Home Page > "How to" For Claimants > FAQ > How Big Is Tax Break?

Settlement Strategies for Non-Physical Personal Injuries

Recoveries for non-physical injuries are fully taxable. That's not news; it's been the law since 1996. However, by simply agreeing to a traditional lump sum settlement, you can inadvertently make a bad situation much, much worse.

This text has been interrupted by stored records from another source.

-- ==== Sys2Proof/Certificates/Slice0/Obligations.lean ====
section
/-! DEFINITION. The statements about the MQ-24 that are to be proved, in the order of OBLIGATIONS.json: the step, the frames on
the ports and the ring, the cold start, what every step keeps, and what each step does. -/

open Sys2Proof Sys2Proof.Machine

/-! ### The step, the frames, the messages and the records -/

/-- With a command at the front of the queue, a step is that command's effect on the state with the queue's rest. -/
def Obligations.StepTakesTheFrontCommand : Prop :=
  ∀ (s : State) (c : Instr) (rest : List Instr), s.pending = c :: rest → step s = exec c { s with pending := rest }

/-- On an empty queue the part's clock acts (the model's choice, log 2): held in reset nothing happens; else the first event that
is due; else one oscillator microsecond. A microsecond advances ET by 1 and the correction counter by 1, the counter resting at
0 while the trim is 0; a correcting one, TRIM_CORRECTION, advances ET by 2 for a positive trim and by 0 for a negative one and
starts the counter again (R1, R2). A held count keeps what the grid has given at it (log 5). A sampling instant that passes leaves
the picture `v` that READ INPUTS gave at it (R29, log 37). Nothing else changes. -/
def Obligations.EmptyQueueRunsTheClock : Prop :=
  ∀ s : State, s.pending = [] →
    (s.pins.resetN = false → step s = .next s) ∧
    (s.pins.resetN = true → ∀ v, v = s.inputsPicture →
      (∀ i, s.nextDue = some i → step s = exec i s) ∧
      (s.nextDue = none →
        (¬(s.tb.trim ≠ 0 ∧ 10000000 / s.tb.trim.natAbs ≤ s.tb.corr + 1) →
          step s = .next { s with
            tb := { s.tb with et := s.tb.et + 1, corr := if s.tb.trim = 0 then 0 else s.tb.corr + 1 }
            biu := { s.biu with shown := v }
            now := { counts := 1, realigned := false, opened := false, boundary := false, sampled := none, beacon := false } }) ∧
        (0 < s.tb.trim → 10000000 / s.tb.trim.natAbs ≤ s.tb.corr + 1 →
          exec .trimCorrection s = .next { s with
            tb := { s.tb with et := s.tb.et + 2, corr := 0 }
            biu := { s.biu with shown := v }
            now := { counts := 2, realigned := false, opened := false, boundary := false, sampled := none, beacon := false } } ∧
          step s = exec .trimCorrection s) ∧
        (s.tb.trim < 0 → 10000000 / s.tb.trim.natAbs ≤ s.tb.corr + 1 →
          exec .trimCorrection s = .next { s with
            tb := { s.tb with corr := 0 }
            biu := { s.biu with shown := v }
            now := { s.now with counts := 0, realigned := false, sampled := none } } ∧
          step s = exec .trimCorrection s)))

/-- Held in reset, no command is taken and no transaction is framed: every step but a cold start leaves all but the pin levels
as it was, apart from what a renewed RESET_ASSERT drives again, and a transaction sends fill bytes of all ones (R187). That the
rows of events act no more than commands do, and that pin changes only set their levels, is the model's deduction, log 36. -/
def Obligations.InResetNothingIsDone : Prop :=
  ∀ (s t : State) (c : Instr), s.pins.resetN = false → c ≠ .resetAssert → (∀ e, c ≠ .coldStart e) →
    exec c s = .next t →
    t = { s with pins := t.pins, out := t.out } ∧ t.pins.resetN = false ∧ t.pins.bi = s.pins.bi ∧
    ((∀ p x e, c ≠ .transactionEnd p x e) → t.out = s.out) ∧
    ∀ p x e, c = .transactionEnd p x e → (s.out.get p).cut = none →
      t.out = s.out.put p { s.out.get p with sent := (s.out.get p).sent ++ List.replicate x.bytes.length 255 }

/-- A command whose transaction ends at a full reply queue is lost: it is not executed, no reply joins the queue, the overrun mark
is set and the lost count rises by 1, up to 255 (R180). -/
def Obligations.FullQueueLosesTheCommand : Prop :=
  ∀ (s : State) (c : Instr) (f : Carried), carried c = some f → s.pins.resetN = true → 4 ≤ (s.port f.port).queue.length →
    exec c s = .next (s.setPort f.port
      { s.port f.port with overrun := true, lost := min 255 ((s.port f.port).lost + 1) })

/-- The bytes of a command frame stand for the row of the opcode table: a transaction that ends after the frame of a well-formed
command, the outgoing frame having been clocked out and settled, does what that command does (R178 to R181, R190; the rows and the
layout of the fields are the model's choice, logs 1 and 10). `e` is
the level of ESTOP_N at the end. -/
def Obligations.TransactionCarriesTheCommand : Prop :=
  ∀ (s : State) (c : Instr) (f : Carried) (o : Outgoing) (e : Bool) (x : Transfer),
    s.pins.resetN = true → carried c = some f → c.wellFormed = true → f.payload.length ≤ 240 →
    x.bytes = f.frame → (s.port f.port).framing = some o →
    (∀ p tag e', c = .clearInhibit p tag e' → e' = e) →
    (∀ p tag e', c = .restart p tag e' → e' = e) →
    exec (.transactionEnd f.port x e) s =
      exec c (State.setPort (s.clockOut f.port x) f.port ((s.port f.port).settle o f.frame.length))

/-- A ring message whose every field has a meaning reads back from its bytes (R192, R193). -/
def Obligations.RingMessagesReadBack : Prop :=
  ∀ (node : Fin 4) (m : Message), m.body.Carries → m.hop < 256 → (m.orig = node ∨ (1 ≤ m.hop ∧ m.hop ≤ 3)) →
    Message.ofBytes node m.bytes = some m

/-- Every record takes the length of its kind, a multiple of 4 from 20 to 64 bytes (R142, R143, R194). A sample frame is 43
bytes: the frame number, the low 16 bits of device seconds, the microseconds, the run state, the active slot or 255, ten signed
out values of 3 bytes, the output pattern, the flags, and the CRC of the bytes before it (R191). -/
def Obligations.RecordAndSampleFrameLayout : Prop :=
  (∀ r : Record, r.bytes.length = r.length ∧ 20 ≤ r.length ∧ r.length ≤ 64 ∧ r.length % 4 = 0 ∧
    [48, 64, 40, 24, 24, 20, 20, 24, 28, 36, 28, 24][r.body.code]? = some r.length) ∧
  ∀ d : DeliveredFrame, d.frame.micros < 1000000 → (∀ c : Fin 10, -524287 ≤ d.frame.samples[c] ∧ d.frame.samples[c] ≤ 524287) →
    d.bytes.length = 43 ∧
    beValue (d.bytes.take 2) = d.number.toNat ∧
    beValue ((d.bytes.drop 2).take 2) = d.frame.seconds.toNat ∧
    beValue ((d.bytes.drop 4).take 3) = d.frame.micros ∧
    d.bytes[7]? = some (BitVec.ofNat 8 d.frame.runState.code) ∧
    d.bytes[8]? = some (match d.frame.active with
      | some k => BitVec.ofNat 8 k.val
      | none => 255) ∧
    (∀ c : Fin 10, (signed 3) ((d.bytes.drop (9 + 3 * c.val)).take 3) = some (d.frame.samples[c], [])) ∧
    d.bytes[39]? = some d.frame.pattern ∧
    d.bytes[40]? = some (BitVec.ofNat 8 (d.frame.streamEnable.toNat + 2 * d.held.toNat)) ∧
    beValue (d.bytes.drop 41) = (crc16 (d.bytes.take 41)).toNat

/-- A commit joins its record to the store at the newest end with the next sequence number. An essential record, of the kinds
RUN_OPEN, RUN_CLOSE, MEASUREMENT_RESULT, IMPAIRMENT and TRAP, takes its bytes from the reserve and nothing is discarded for it,
so that the available space stays while a reader is subscribed (R143, R144, R149). Another finds room outside the reserve; else
the oldest records go, each passed by every subscribed reader, and no more of them than make room; else it is dropped: nothing
is discarded, it takes no number, and the total dropped count, and while a run exists, whose number is not 0, the run dropped
count up to 65,535, rise by 1 (R147, R148). A commit raises REPORT_READY for each subscribed reader, and SPACE_LOW with cause
FALL where it brings the available space below 4,096; a drop raises SPACE_LOW with cause DROP (R150, R151). The space is that of
sound states, which every step keeps. -/
def Obligations.CommitsFindRoomOrAreDropped : Prop :=
  ∀ (s t : State) (body : RecordBody) (n : Nat), t = s.commit body → n = body.length → s.SpaceSound → s.rs.LowSound →
    t = { s with rs := t.rs, notices := t.notices } ∧
    (∀ (q : Port) (k : Fin 11), k ≠ 8 → k ≠ 9 → (t.notices.get q).entries[k] = (s.notices.get q).entries[k]) ∧
    (∀ gone kept, s.rs.records = gone ++ kept → (∀ r ∈ gone, s.rs.Passed r) → (∀ r ∈ kept, ¬s.rs.Passed r) →
      s.rs.available = 65536 - s.rs.reserve - totalLength kept) ∧
    (body.code ≤ 4 →
      s.Commits body 0 (s.rs.reserve - n) t ∧
      (s.rs.Numbered → s.rs.CursorsSound → (∃ p : Port, (s.rs.reader p).subscribed = true) → n ≤ s.rs.reserve →
        t.rs.available = s.rs.available)) ∧
    (5 ≤ body.code →
      (∀ gone, s.rs.RoomAfter n gone → (∀ j < gone, s.rs.roomWithout j < n) → s.Commits body gone s.rs.reserve t) ∧
      ((∀ gone, ¬s.rs.RoomAfter n gone) →
        t.rs = { s.rs with
          runDropped := if s.runNumber = 0 then s.rs.runDropped else min 65535 (s.rs.runDropped + 1)
          totalDropped := s.rs.totalDropped + 1 } ∧
        t.notices.routes = s.notices.routes ∧
        ∀ q : Port, (t.notices.get q).entries[9] = (s.notices.get q).entries[9] ∧
          (s.notices.routes[8].Names q → s.notices.Raises q (.spaceLow true s.rs.available t.rs.runDropped) t.notices) ∧
          (¬s.notices.routes[8].Names q → (t.notices.get q).entries[8] = (s.notices.get q).entries[8])))

/-! ### The cold start -/

/-- A cold start with ESTOP_N high brings every block to the state right after reset, whatever it held; the pins keep their
levels, and the model's own record of the wires and the queue stay (R187). -/
def Obligations.ColdStartGivesTheResetState : Prop :=
  ∀ s : State, exec (.coldStart true) s =
    .next { State.reset with
      pins := { s.pins with resetN := true, estopN := true }, out := s.out, pending := s.pending }

/-- R74: a cold start brings SQ to the values of its table, and with ESTOP_N low the emergency stop then takes the part to
INHIBITED with the stream enable clear. -/
def Obligations.ColdSequencer : Prop :=
  ∀ s : State,
    (∃ t, exec (.coldStart true) s = .next t ∧
      t.sq.runState = .idle ∧ t.sq.lastRun = 0 ∧ t.sq.owner = none ∧ t.sq.options = none ∧ t.sq.startPending = none ∧
      t.sq.startInstant = none ∧ t.sq.active = none ∧ t.sq.entryBoundary = none ∧ t.sq.count = 0 ∧ t.sq.pendingTr = none ∧
      t.sq.held = none ∧ t.sq.impairments = [] ∧ t.sq.overflow = false ∧ t.sq.lastClose = none ∧ t.sq.streamEnable = true ∧
      exec (.coldStart false) s =
        .next (State.raise
          { t with sq := { t.sq with runState := .inhibited, streamEnable := false }, pins := { t.pins with estopN := false } }
          (.estop .pin 0)))

/-- R121, R140, R156: the breakers, the measurements and the report store after a cold start, whatever the level of ESTOP_N. -/
def Obligations.ColdBreakersMeasurementsAndStore : Prop :=
  ∀ (s : State) (e : Bool), ∃ t, exec (.coldStart e) s = .next t ∧
    (∀ k : Fin 4, t.bs.breakers[k].cfg.trips = [] ∧ t.bs.breakers[k].cfg.closes = [] ∧
      t.bs.breakers[k].cfg.opening = 40000 ∧ t.bs.breakers[k].cfg.closing = 80000 ∧
      t.bs.breakers[k].cfg.mode = .simulated ∧ t.bs.breakers[k].cfg.fail = none ∧ t.bs.breakers[k].cfg.shared = false ∧
      t.bs.breakers[k].trips = 0 ∧ t.bs.breakers[k].closes = 0 ∧
      ∀ p : Fin 3, t.bs.breakers[k].cfg.scatter[p] = 0 ∧ t.bs.breakers[k].cfg.assoc[p] = [] ∧
        t.bs.breakers[k].poles[p] =
          { state := .closed, pending := none, late := false, opTrip := none, remembered := none, failure := none }) ∧
    (∀ n : Fin 8, t.biu.funcs[n] = .sequence) ∧
    (∀ m : Fin 32, t.mu.meas[m].definition = none ∧ t.mu.meas[m].live = .inactive ∧ t.mu.meas[m].occ = 0 ∧
      t.mu.meas[m].start = none ∧ t.mu.meas[m].stop = none ∧ t.mu.meas[m].expiry = none ∧ t.mu.meas[m].history = [] ∧
      t.mu.meas[m].truncated = false ∧ t.mu.meas[m].result = none) ∧
    t.rs = { records := [{ seq := 1, run := 0, body := .startUp false { et := 0, dev := 0 } }], nextSeq := 2, reserve := 0,
             runDropped := 0, totalDropped := 0, cpReader := { cursor := 1, subscribed := true },
             apReader := { cursor := 1, subscribed := false }, low := false } ∧
    (∀ r ∈ t.rs.records, r.bytes.length = 24) ∧
    t.notices.cp.entries[9] = some { detail := .reportReady 1, count := 1 }

/-- The state right after reset meets every invariant that a step keeps. -/
def Obligations.ResetMeetsEveryInvariant : Prop :=
  State.reset.LinesSound ∧ State.reset.PortsSound ∧ State.reset.rs.Numbered ∧ State.reset.SpaceSound ∧
    State.reset.rs.CursorsSound ∧ State.reset.rs.LowSound ∧ State.reset.bs.RemembersSound ∧
    State.reset.sq.Sound ∧ State.reset.sq.ListSound ∧ State.reset.sq.EnableSound ∧ State.reset.tb.Sound ∧ State.reset.OutputsSound ∧
    State.reset.st.Sound ∧ State.reset.RingSound ∧ State.reset.ws.Sound ∧ State.reset.bs.Sound

/-! ### What every step keeps -/

/-- R183: every step leaves each attention line asserted exactly while its port's pending set holds an entry, and high in
reset. -/
def Obligations.EveryStepKeepsTheAttentionLines : Prop :=
  ∀ s t : State, s.LinesSound → step s = .next t → t.LinesSound

/-- A reply queue never holds more than 4 replies, the overrun mark stands exactly while frames are counted as lost, and a pending
set holds each kind in its own place, raised 1 to 255 times (R180, R182). -/
def Obligations.EveryStepKeepsThePortsSound : Prop :=
  ∀ s t : State, s.PortsSound → step s = .next t → t.PortsSound

/-- The records held are numbered consecutively, modulo 2^32, up to just below the next sequence number (R144). The records and
the run reserve together never exceed the 65,536 bytes of the store, so that the unused space never falls below the reserve, and
the reserve covers every essential record that the run in progress may still commit, and is 0 while no run exists (R142, R147 to
R149). The cursor of a subscribed reader lies between the number of the oldest record held and the next sequence number, both
included (R146). The low-space state stands exactly while the available space is below 4,096 (R150, R157). -/
def Obligations.EveryStepKeepsTheNumbering : Prop :=
  ∀ s t : State, s.rs.Numbered → step s = .next t →
    t.rs.Numbered ∧ (s.rs.LowSound → t.rs.LowSound) ∧ (s.SpaceSound → t.SpaceSound ∧ (s.rs.CursorsSound → t.rs.CursorsSound))

/-- Outside a run there is no owner, no active slot, no exit met and no start pending; an ARMED run has an owner and options, and
a RUNNING one an active slot and its entry boundary as well; the stream enable is clear exactly in INHIBITED (R51, R55, R67 to
R70). The impairment list never holds more than 32 intervals, and at most one open one of each kind and subject (R71). -/
def Obligations.EveryStepKeepsTheRunRecord : Prop :=
  ∀ s t : State, step s = .next t →
    (s.sq.Sound → s.sq.EnableSound → t.sq.Sound ∧ t.sq.EnableSound) ∧ (s.sq.ListSound → t.sq.ListSound)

The problem is this: electing to receive all the funds in a single tax year can propel you into an artificially high tax bracket, thus costing you more in taxes than is otherwise necessary. Every dollar you pay in excess taxes obviously means less "spendable" money for you.

The solution is to spread the payments out over a period of years to hopefully bring them in at more realistic (lower) tax rates. Deferring payments in this fashion can produce overall increases in net payout of 20%, 30%, even 40% depending on plan and individual circumstance*.

Consider this simplified example: a worker presently earning $30,000 a year in ordinary income settles her wrongful termination lawsuit for $250,000. If she takes that whole settlement in cash, for tax purposes she now looks like a $280,000 wage earner, not the $30,000 wage earner she really is. Under this scenario, her nominal federal tax rates would more than double from 15% to 33%. State taxes would make the taxes higher still.

She is otherwise healthy and doesn't actually need that money all at once. By simply having her settlement paid out over time, she lessens this problem. And while she's at it, she can time the settlement payments to meet specific financial needs such as mortage payments, tuition payments, or even supplemental retirement income.

 

*Please note that tax law is highly complex and every taxpayer's situation is different. You should seek advice from qualified tax attorney or accountant before making final decisions. JMW Settlements is not a law firm, and does not offer an opinion on the ultimate taxability of any particular person's recovery.